Scale and Size Honeycomb Refinery

Tip
Use the Refinery Board Template to create Boards that provide an overview of your sampling operations.

Refinery offers a range of configuration options to help operators tune it for varying volumes and shapes of telemetry data.

After your initial setup, we recommend increasing RAM and CPU cores as needed. Use the guidance on this page for scaling, and consult our troubleshooting documentation for additional support.

Note
Refinery is a stateful service and is not optimized for dynamic auto-scaling. Changes in cluster membership can temporarily cause inconsistent sampling decisions or dropped traces. We recommend provisioning Refinery for your anticipated peak load.

Understanding Stress Relief 

Refinery includes a built-in mechanism called Stress Relief that activates when the system is under heavy load. Frequent or prolonged activations indicate that Refinery is under-provisioned for the current load. You can monitor this via the stress_relief_activated field in Refinery internal metrics.

Identifying Resources to Adjust 

To determine which resources need to be increased, check the activation reasons in Refinery logs:

  1. Look for log messages like StressRelief has been activated.
  2. Check the reason field in the log message to understand what triggered the activation. For example, a reason of MaxAlloc indicates a sudden memory usage spike.
  3. Use this information to determine which resources need to be increased, such as memory, CPU, or queue sizes.

Scaling Refinery 

Scaling Refinery effectively involves choosing the right balance between vertical and horizontal scaling.

Vertical vs. Horizontal Scaling 

We recommend prioritizing vertical scaling (adding resources to existing nodes) over horizontal scaling (adding more nodes) whenever possible. This approach:

  • Reduces cluster size
  • Decreases the amount of peer-to-peer communication traffic
  • Simplifies management by having fewer nodes to maintain

Focus on ensuring fewer nodes can handle your peak load effectively before considering adding additional instances.

Important
Refinery’s maximum throughput is limited by single-thread CPU performance. If Refinery is not using all allocated CPU but is still falling behind processing incoming traffic, adding more CPU to a single host will not increase throughput. In this case, increase cluster size to add parallel Refinery instances.

Managing Queues and Mapping Resources 

Queues control how spans are buffered before sampling. Proper queue configuration ensures that Refinery can handle peak load efficiently.

Configuring IncomingQueueSize 

The IncomingQueueSize value sets the maximum number of spans that a Refinery host can receive and queue for sampling. Monitor the current queue size using the collector_incoming_queue_length metric and watch for incoming_router_dropped values above 0.

Interpreting Queue Length Metrics 

Understand what queue behavior tells you about Refinery’s ability to handle incoming traffic.

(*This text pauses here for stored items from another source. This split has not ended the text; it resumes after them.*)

-- ==== Sys2Proof/Tests/WitnessIo.lean ====
section
/-! SUPPORT. Witnesses: for each statement about namespace commands, the command engine and links, machines and operands that
meet the hypotheses of each of its clauses together. -/

namespace Sys2Proof.Tests

open Sys2Proof Sys2Proof.Machine

set_option linter.unusedVariables false
set_option maxRecDepth 65536
set_option Elab.async false
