-- ==== Sys2Proof/Tests/WitnessMicrocode.lean ====
section
/-! SUPPORT. Witnesses: for each statement about microcode and row commands, machines and operands that
meet the hypotheses of each of its clauses together. -/

namespace Sys2Proof.Tests

open Sys2Proof Sys2Proof.Machine

set_option linter.unusedVariables false
set_option maxRecDepth 65536
set_option Elab.async false

/-- The hypotheses of `Obligations.WorkRegistersFlagsAndCounters`, part 1, are met. -/
theorem witness_WorkRegistersFlagsAndCounters_part_1 :
    (let q : List Instr := []; let d : Dev := ad (tsk 2 0xA 0) (fun q => { q with running := true }); let n : ActNo := 1;
     let a : Ac := d.acWith n (d.serving n); let on : Prop := a.q.running = true ∧ a.busy = true; on) ∧
    (let d : Dev := mk []; let n : ActNo := 1; let sa : WorkReg := 1; let sb : WorkReg := 1; let dst : WorkReg := 2;
     let imm : Word := 0; let a : Ac := d.acWith n (d.serving n); let on : Prop := a.q.running = true ∧ a.busy = true;
     ¬ on ∧ let i : Instr := (Instr.aluAdd n sa sb dst);
     i ∈ [Instr.aluAdd n sa sb dst, .aluSub n sa sb dst, .aluAnd n sa sb dst, .aluOr n sa sb dst, .aluXor n sa sb dst,
       .aluShiftLeft n sa sb dst, .aluShiftRight n sa sb dst, .aluAddImmediate n sa dst imm, .aluCompare n sa sb,
       .aluCompareImmediate n sa imm]) := by
  refine ⟨?_, ?_⟩
  all_goals ((try dsimp only [Dev.holdsAdmin, Dev.holdsIo]); try decide +kernel)

/-- The hypotheses of `Obligations.WorkRegistersFlagsAndCounters`, part 2, are met. -/
theorem witness_WorkRegistersFlagsAndCounters_part_2 :
    (let q : List Instr := [];
     let d : Dev := ad (tsk 2 0xA 0 ++ [(Reg.TSQ_TASK_LO 1 0, 16 * 256)]) (fun q => { q with running := true });
     let n : ActNo := 1; let a : Ac := d.acWith n (d.serving n); let on : Prop := a.q.running = true ∧ a.busy = true;
     on ∧ a.q.ext < a.elen) ∧
    (let q : List Instr := []; let d : Dev := ad (tsk 2 0xA 0) (fun q => { q with running := true }); let n : ActNo := 1;
     let a : Ac := d.acWith n (d.serving n); let on : Prop := a.q.running = true ∧ a.busy = true; on ∧ a.elen ≤ a.q.ext) ∧
    (let d : Dev := mk []; let n : ActNo := 1; let sa : WorkReg := 1; let dst : WorkReg := 1; let sel : LoopReg := 0;
     let imm : Word := 0; let a : Ac := d.acWith n (d.serving n); let on : Prop := a.q.running = true ∧ a.busy = true;
     ¬ on ∧ let i : Instr := (Instr.cntDecrement n sel);
     i ∈ [Instr.aluImmediate n dst imm, .aluTaskField n dst imm, .aluNextExtension n dst, .aluPositionValue n dst imm,
       .cntLoadImmediate n sel imm, .cntDecrement n sel, .cntLoadRegister n sel sa]) := by
  refine ⟨?_, ?_, ?_⟩
  all_goals ((try dsimp only [Dev.holdsAdmin, Dev.holdsIo]); try decide +kernel)

/-- The hypotheses of `Obligations.GateOperationsSetPhaseAndArms` are met. -/
theorem witness_GateOperationsSetPhaseAndArms :
    (let q : List Instr := [];
     let d : Dev := ad (tsk 2 0xA 0) (fun q => { q with running := true }) (fun g => { g with gap := true });
     let n : ActNo := 1; let m : MaskNo := 1; let a : Ac := d.acWith n (d.serving n);
     let g (e : Dev) : Gate := (e.act n).gate; let on : Prop := a.q.running = true ∧ a.busy = true ∧ a.isLoad = false;
     let ops : List (Nat × Nat × Nat × Instr) := [(1, 0, 0, .gateIdle n), (2, 0, 0, .gateRead n), (3, 0, 0, .gateWrite n),
       (4, m, 0, .wgArm n m), (5, m, 0, .wgDrop n m), (6, 0, m, .rgArm n m), (7, 0, m, .rgDrop n m), (8, 0, 0,
       .gateDropAll n)];
     on ∧ (g d).gap = true ∧ let op := 8; let wgm := 0; let rgm := 0; let i := (Instr.gateDropAll n);
     (op, wgm, rgm, i) ∈ ops) ∧
    (let q : List Instr := [];
     let d : Dev := ad (tsk 2 0xA 0) (fun q => { q with running := true }) (fun g => { g with servo := true });
     let n : ActNo := 1; let a : Ac := d.acWith n (d.serving n); let g (e : Dev) : Gate := (e.act n).gate;
     let on : Prop := a.q.running = true ∧ a.busy = true ∧ a.isLoad = false;
     let phases : List (Nat × Instr) := [(0, .gateIdle n), (1, .gateRead n), (2, .gateWrite n)];
     on ∧ (g d).gap = false ∧ let c := 1; let i := (Instr.gateRead n); (c, i) ∈ phases ∧ (g d).servo = true) ∧
    (let q : List Instr := [];
     let d : Dev := ad (tsk 2 0xA 0 ++ [(Reg.HSI_BUS 1, fs [(Fld.HSI_BUS_PHASE,
       2)])]) (fun q => { q with running := true });
     let n : ActNo := 1; let a : Ac := d.acWith n (d.serving n); let g (e : Dev) : Gate := (e.act n).gate;
     let code (e : Dev) : Nat := e.plat.fld (Reg.HSI_BUS n) Fld.HSI_BUS_PHASE;
     let on : Prop := a.q.running = true ∧ a.busy = true ∧ a.isLoad = false;
     let phases : List (Nat × Instr) := [(0, .gateIdle n), (1, .gateRead n), (2, .gateWrite n)];
     on ∧ (g d).gap = false ∧ let c := 1; let i := (Instr.gateRead n);
     (c, i) ∈ phases ∧ (g d).servo = false ∧ (g d).still = false ∧ code d ≠ c) ∧
    (let q : List Instr := [];
     let d : Dev := ad (tsk 2 0xA 0 ++ [(Reg.HSI_BUS 1, fs [(Fld.HSI_BUS_PHASE,
       1)])]) (fun q => { q with running := true });
     let n : ActNo := 1; let a : Ac := d.acWith n (d.serving n); let g (e : Dev) : Gate := (e.act n).gate;
     let code (e : Dev) : Nat := e.plat.fld (Reg.HSI_BUS n) Fld.HSI_BUS_PHASE;
     let on : Prop := a.q.running = true ∧ a.busy = true ∧ a.isLoad = false;
     let phases : List (Nat × Instr) := [(0, .gateIdle n), (1, .gateRead n), (2, .gateWrite n)];
     on ∧ (g d).gap = false ∧ let c := 1; let i := (Instr.gateRead n); (c, i) ∈ phases ∧ (g d).servo = false ∧ code d = c) ∧
    (let q : List Instr := []; let d : Dev := ad (tsk 2 0xA 0) (fun q => { q with running := true }); let n : ActNo := 1;
     let a : Ac := d.acWith n (d.serving n); let g (e : Dev) : Gate := (e.act n).gate;
     let on : Prop := a.q.running = true ∧ a.busy = true ∧ a.isLoad = false; on ∧ (g d).gap = false ∧ a.isWrite = false) ∧
    (let q : List Instr := []; let d : Dev := ad (tsk 1 0xA 0) (fun q => { q with running := true }); let n : ActNo := 1;
     let a : Ac := d.acWith n (d.serving n); let g (e : Dev) : Gate := (e.act n).gate;
     let on : Prop := a.q.running = true ∧ a.busy = true ∧ a.isLoad = false; on ∧ (g d).gap = false ∧ a.isWrite = true) ∧
    (let q : List Instr := []; let d : Dev := ad (tsk 2 0xA 0) (fun q => { q with running := true }); let n : ActNo := 1;
     let a : Ac := d.acWith n (d.serving n); let g (e : Dev) : Gate := (e.act n).gate;
     let on : Prop := a.q.running = true ∧ a.busy = true ∧ a.isLoad = false;
     on ∧ (g d).gap = false ∧ (g d).servo = false ∧ (g d).still = false) ∧
    (let d : Dev := mk []; let n : ActNo := 1; let m : MaskNo := 1; let a : Ac := d.acWith n (d.serving n);
     let on : Prop := a.q.running = true ∧ a.busy = true ∧ a.isLoad = false;
     let ops : List (Nat × Nat × Nat × Instr) := [(1, 0, 0, .gateIdle n), (2, 0, 0, .gateRead n), (3, 0, 0, .gateWrite n),
       (4, m, 0, .wgArm n m), (5, m, 0, .wgDrop n m), (6, 0, m, .rgArm n m), (7, 0, m, .rgDrop n m), (8, 0, 0,
       .gateDropAll n)];
     ¬ on ∧ let op := 4; let wgm := m.val; let rgm := 0; let i := (Instr.wgArm n m); (op, wgm, rgm, i) ∈ ops) := by
  refine ⟨?_, ?_, ?_, ?_, ?_, ?_, ?_, ?_⟩
  all_goals ((try dsimp only [Dev.holdsAdmin, Dev.holdsIo]); try decide +kernel)

/-- The hypotheses of `Obligations.TimelineCodesAndCalls` are met. -/
theorem witness_TimelineCodesAndCalls :
    (let q : List Instr := [];
     let d : Dev := ad (tsk 2 0xA 0) (fun q => { q with running := true, pos := { q.pos with last := some (123, 50) } });
     let n : ActNo := 1; let a : Ac := d.acWith n (d.serving n); let on : Prop := a.q.running = true ∧ a.busy = true;
     on ∧ let p := (123, 50); a.q.pos.last = some p) ∧
    (let q : List Instr := []; let d : Dev := ad (tsk 2 0xA 0) (fun q => { q with running := true }); let n : ActNo := 1;
     let a : Ac := d.acWith n (d.serving n); let on : Prop := a.q.running = true ∧ a.busy = true; on ∧ a.q.pos.last = none) ∧
    (let q : List Instr := []; let d : Dev := ad (tsk 2 0xA 0) (fun q => { q with running := true }); let n : ActNo := 1;
     let v : Byte := 0x80; let a : Ac := d.acWith n (d.serving n); let on : Prop := a.q.running = true ∧ a.busy = true;
     let allowed : Prop := v = 0 ∨ v = 1 ∨ v = 0x30 ∨ 0x80 ≤ v.toNat; on ∧ allowed ∧ a.locked = false) ∧
    (let q : List Instr := [];
     let d : Dev := ad (tsk 2 0xA 0 ++ [(Reg.TSQ_STATUS 1, fs [(Fld.TSQ_STATUS_BUSY, 1), (Fld.TSQ_STATUS_LOCKED,
       1)])]) (fun q => { q with running := true });
     let n : ActNo := 1; let v : Byte := 0x30; let a : Ac := d.acWith n (d.serving n);
     let on : Prop := a.q.running = true ∧ a.busy = true; let allowed : Prop := v = 0 ∨ v = 1 ∨ v = 0x30 ∨ 0x80 ≤ v.toNat;
     on ∧ allowed ∧ a.locked = true) ∧
    (let q : List Instr := []; let d : Dev := ad (tsk 2 0xA 0) (fun q => { q with running := true }); let n : ActNo := 1;
     let v : Byte := 0x7F; let a : Ac := d.acWith n (d.serving n); let on : Prop := a.q.running = true ∧ a.busy = true;
     let allowed : Prop := v = 0 ∨ v = 1 ∨ v = 0x30 ∨ 0x80 ≤ v.toNat; on ∧ ¬ allowed) ∧
    (let q : List Instr := []; let d : Dev := ad (tsk 2 0xA 0) (fun q => { q with running := true }); let n : ActNo := 1;
     let a : Ac := d.acWith n (d.serving n); let on : Prop := a.q.running = true ∧ a.busy = true; on ∧ a.locked = false) ∧
    (let q : List Instr := [];
     let d : Dev := ad (tsk 2 0xA 0 ++ [(Reg.TSQ_STATUS 1, fs [(Fld.TSQ_STATUS_BUSY, 1), (Fld.TSQ_STATUS_LOCKED,
       1)])]) (fun q => { q with running := true });
     let n : ActNo := 1; let a : Ac := d.acWith n (d.serving n); let on : Prop := a.q.running = true ∧ a.busy = true;
     on ∧ a.locked = true) ∧
    (let q : List Instr := [];
     let d : Dev := ad (tsk 2 0xA 0) (fun q => { q with running := true, stack := List.replicate 7 (7, false) });
     let n : ActNo := 1; let a : Ac := d.acWith n (d.serving n); let on : Prop := a.q.running = true ∧ a.busy = true;
     on ∧ a.q.stack.length < 8) ∧
    (let q : List Instr := [];
     let d : Dev := ad (tsk 2 0xA 0) (fun q => { q with running := true, stack := List.replicate 8 (7, false) });
     let n : ActNo := 1; let a : Ac := d.acWith n (d.serving n); let on : Prop := a.q.running = true ∧ a.busy = true;
     on ∧ 8 ≤ a.q.stack.length) ∧
    (let q : List Instr := [];
     let d : Dev := ad (tsk 2 0xA 0) (fun q => { q with running := true, stack := (8191, true) :: List.replicate 15 (7, false) });
     let n : ActNo := 1; let a : Ac := d.acWith n (d.serving n); let on : Prop := a.q.running = true ∧ a.busy = true;
     on ∧ let pc := 8191; let f := true; let s := List.replicate 15 (7, false); a.q.stack = (pc, f) :: s ∧ s.length < 16) ∧
    (let q : List Instr := []; let d : Dev := ad (tsk 2 0xA 0) (fun q => { q with running := true }); let n : ActNo := 1;
     let a : Ac := d.acWith n (d.serving n); let on : Prop := a.q.running = true ∧ a.busy = true; on ∧ a.q.stack = []) ∧
    (let d : Dev := mk []; let n : ActNo := 1; let sa : WorkReg := 0; let tofs : Int := 0; let v : Byte := 0;
     let addr : MicroAddr := 0; let a : Ac := d.acWith n (d.serving n);
     a.q.running = false ∧ let i : Instr := (Instr.tlnNow n tofs);
     i ∈ [Instr.tlnWindow n tofs, .tlnWedge n sa tofs, .tlnNow n tofs, .tlnDisarm n, .setCode n v, .setReason n v,
       .call n addr, .ret n]) := by
  refine ⟨?_, ?_, ?_, ?_, ?_, ?_, ?_, ?_, ?_, ?_, ?_, ?_⟩
  all_goals ((try dsimp only [Dev.holdsAdmin, Dev.holdsIo]); try decide +kernel)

  • Temporary increases: Normal during traffic spikes when Refinery temporarily cannot process incoming data at arrival rate.
  • Rising trend: Indicates Refinery is gradually falling behind the incoming load.
  • Queue at maximum: Indicates Refinery cannot handle peak load and is dropping data.

Scaling Guidance 

Use these steps to decide how to adjust queues, CPU, and cluster size for optimal performance.

  1. Memory check: If memory_inuse is within 80% of allocated memory, try increasing IncomingQueueSize to absorb load.
  2. Queue size limitation: Increasing queue size delays failure but does not increase overall throughput.
  3. CPU scaling: To increase throughput, identify whether CPU is the bottleneck and scale CPU resources accordingly.
  4. Horizontal scaling: Add instances only if vertical scaling is insufficient.

Configuring PeerQueueSize 

The PeerQueueSize value sets the maximum spans that can be received from peer Refinery hosts and queued for sampling.

Apply the same scaling strategy as IncomingQueueSize, but note that adding instances to reduce peer queue length has diminishing returns: more peers increase overall cluster communication overhead, reinforcing the preference for vertical scaling.

Configuring AvailableMemory 

The AvailableMemory value sets the maximum amount or RAM that Refinery can use for processing and queues.

Setting Initial Memory Values 

Set memory values to ensure Refinery has enough headroom for normal operation.

Example
For a 4GB system, set AvailableMemory to ~3.4GB and MaxMemoryPercentage to 75% (~2.5GB usable).

Tuning Memory for Stability 

Adjust memory allocations to prevent restarts and handle peak load safely.

Monitor process_uptime_seconds for unexpected restarts. If Refinery restarts due to Out-of-Memory exceptions or the host’s Out-of-Memory Killer, either increase the memory made available to the Refinery host or reduce MaxMemoryPercentage to provide more headroom.